I'm slowly going through my "Relationships for social retards" book (I was hoping there was a chapter called "Chat-up lines that really work" but there isn't) and it's one of those things that kinda tells you what you already knew but never thought about. It organises and arranges things in a way that makes you go "I never thought about it that way." One thing it touched on was the importance of small talk to NTs, which is something we all know of but don't care for ourselves. The book explained that NTs themselves are probably not enamoured with the small talk, but that the small talk is a scatter-gun type approach until someone hits on something that both people can engage in and it turns into a "real" conversation. I actually found quite a good example of it while watching Big Brother on television. Two bores were exchanging tedium when all of a sudden one mentioned something seemingly trivial that sparked the other's interest and they went on to talk about their new-found common interest.
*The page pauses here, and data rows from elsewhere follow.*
-- ==== Sys2Proof/Machine/Dispatch.lean ====
section
/-! DEFINITION. One arm per instruction: a direct call of its meaning. -/

namespace Sys2Proof.Machine
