-- ==== Sys2Proof/Certificates/Slice0/Obligations.lean ====
section
/-! DEFINITION. The statements for the provers. An equation `exec i s = .next …` says that the instruction completes and
what it leaves. -/

namespace Sys2Proof.Machine

/-- 13 R315, R334, 14 R335, 15 R364, R365: scalar instructions of two registers write their result in class 0 or 1. -/
def ScalarPairs : Prop := ∀ (s : State) (sd sa sb : SReg) (uns : Bool) (sh : Fin 8),
  Able { use := fun _ => { rs := [sa.val, sb.val], ws := [sd.val] } } s →
  let a := s.getS sa.val
  let b := s.getS sb.val
  exec (.add sd sa sb) s = .next (s.result sd (a + b) 0)
  ∧ exec (.sub sd sa sb) s = .next (s.result sd (a - b) 0)
  ∧ exec (.and sd sa sb) s = .next (s.result sd (a &&& b) 0)
  ∧ exec (.or sd sa sb) s = .next (s.result sd (a ||| b) 0)
  ∧ exec (.xor sd sa sb) s = .next (s.result sd (a ^^^ b) 0)
  ∧ exec (.shl sd sa sb) s = .next (s.result sd (a <<< (b.toNat % 64)) 0)
  ∧ exec (.shr true sd sa sb) s = .next (s.result sd (a >>> (b.toNat % 64)) 0)
  ∧ exec (.shr false sd sa sb) s = .next (s.result sd (a.sshiftRight (b.toNat % 64)) 0)
  ∧ exec (.min uns sd sa sb) s = .next (s.result sd (if (if uns then a.toNat < b.toNat else a.toInt < b.toInt) then a else b) 0)
  ∧ exec (.max uns sd sa sb) s = .next (s.result sd (if (if uns then b.toNat < a.toNat else b.toInt < a.toInt) then a else b) 0)
  ∧ exec (.lea sh sd sa sb) s = .next (s.result sd (a + (b <<< sh.val)) 0)
  ∧ exec (.mul sd sa sb) s = .next (s.result sd (a * b) 1)
  ∧ exec (.mulh true sd sa sb) s = .next (s.result sd (BitVec.ofNat 64 (a.toNat * b.toNat / 2 ^ 64)) 1)
  ∧ exec (.mulh false sd sa sb) s = .next (s.result sd (BitVec.ofInt 64 (a.toInt * b.toInt / 2 ^ 64)) 1)

/-- 13 R315, R334, 14 R335, 15 R364, R366: scalar instructions of one register and an immediate. -/
def ScalarSingles : Prop := ∀ (s : State) (sd sa : SReg) (i : BitVec 25) (n w : Fin 64),
  Able { use := fun _ => { rs := [sa.val], ws := [sd.val] } } s →
  let a := s.getS sa.val
  let v := a.toNat / 2 ^ n.val % 2 ^ (w.val + 1)
  exec (.addi sd sa i) s = .next (s.result sd (a + i.signExtend 64) 0)
  ∧ exec (.andi sd sa i) s = .next (s.result sd (a &&& i.zeroExtend 64) 0)
  ∧ exec (.ori sd sa i) s = .next (s.result sd (a ||| i.zeroExtend 64) 0)
  ∧ exec (.xori sd sa i) s = .next (s.result sd (a ^^^ i.zeroExtend 64) 0)
  ∧ exec (.shli sd sa n) s = .next (s.result sd (a <<< n.val) 0)
  ∧ exec (.shri sd sa n) s = .next (s.result sd (a >>> n.val) 0)
  ∧ exec (.mov sd sa) s = .next (s.result sd a 0)
  ∧ exec (.clz sd sa) s = .next (s.result sd (BitVec.ofNat 64 (if a = 0 then 64 else 63 - a.toNat.log2)) 0)
  ∧ exec (.popc sd sa) s = .next (s.result sd (BitVec.ofNat 64 (((below 64).filter fun k => a.getLsbD k).length)) 0)
  ∧ exec (.bfx sd sa n w false) s = .next (s.result sd (BitVec.ofNat 64 v) 0)
  ∧ exec (.bfx sd sa n w true) s
      = .next (s.result sd (BitVec.ofInt 64 (if v < 2 ^ w.val then (v : Int) else v - 2 ^ (w.val + 1))) 0)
My problem with small-talk (well, one of them) is that I am so out of practice that nothing comes naturally, and when put on the spot my mind goes blank but I do often think of things I should have said later on. Today, for example, I went for a drink with some colleagues after work and one of them asked me if I had any plans for the weekend. Now I never really do, I just do whatever, I like being on my own and "having plans" usually involves other people. Obviously I didn't say any of that, just that I didn't have plans and I elaborated a little saying that now my regular venues have closed down I'm feeling a bit lost for things to do at the weekend. Anyway, that was the end of that conversation and it was only a fair while after that it struck me that the proper thing to do after I said my plans was to ask her what her plans were. Not only would that have elongated the conversation and maybe brought something up we could use to continue talking about, it would also have shown a reciprocal interest. As it was it ended up quite a one-sided and selfish exchange whereas I could have shown her that I was also interested in what she had to say and what she was doing.
Of course none of this is of any use hours later, is it? I'm going to have to get into the habit of directing people's questions back to them when I'm finished talking. To be honest I find it awkward and forced having to return the question as to me it seems that I'm only asking them because they asked me and not because it's a genuine interest. Maybe that's the biggest thing I have to get over? Although it seems forced to me, to NTs it's perfectly normal and natural behaviour.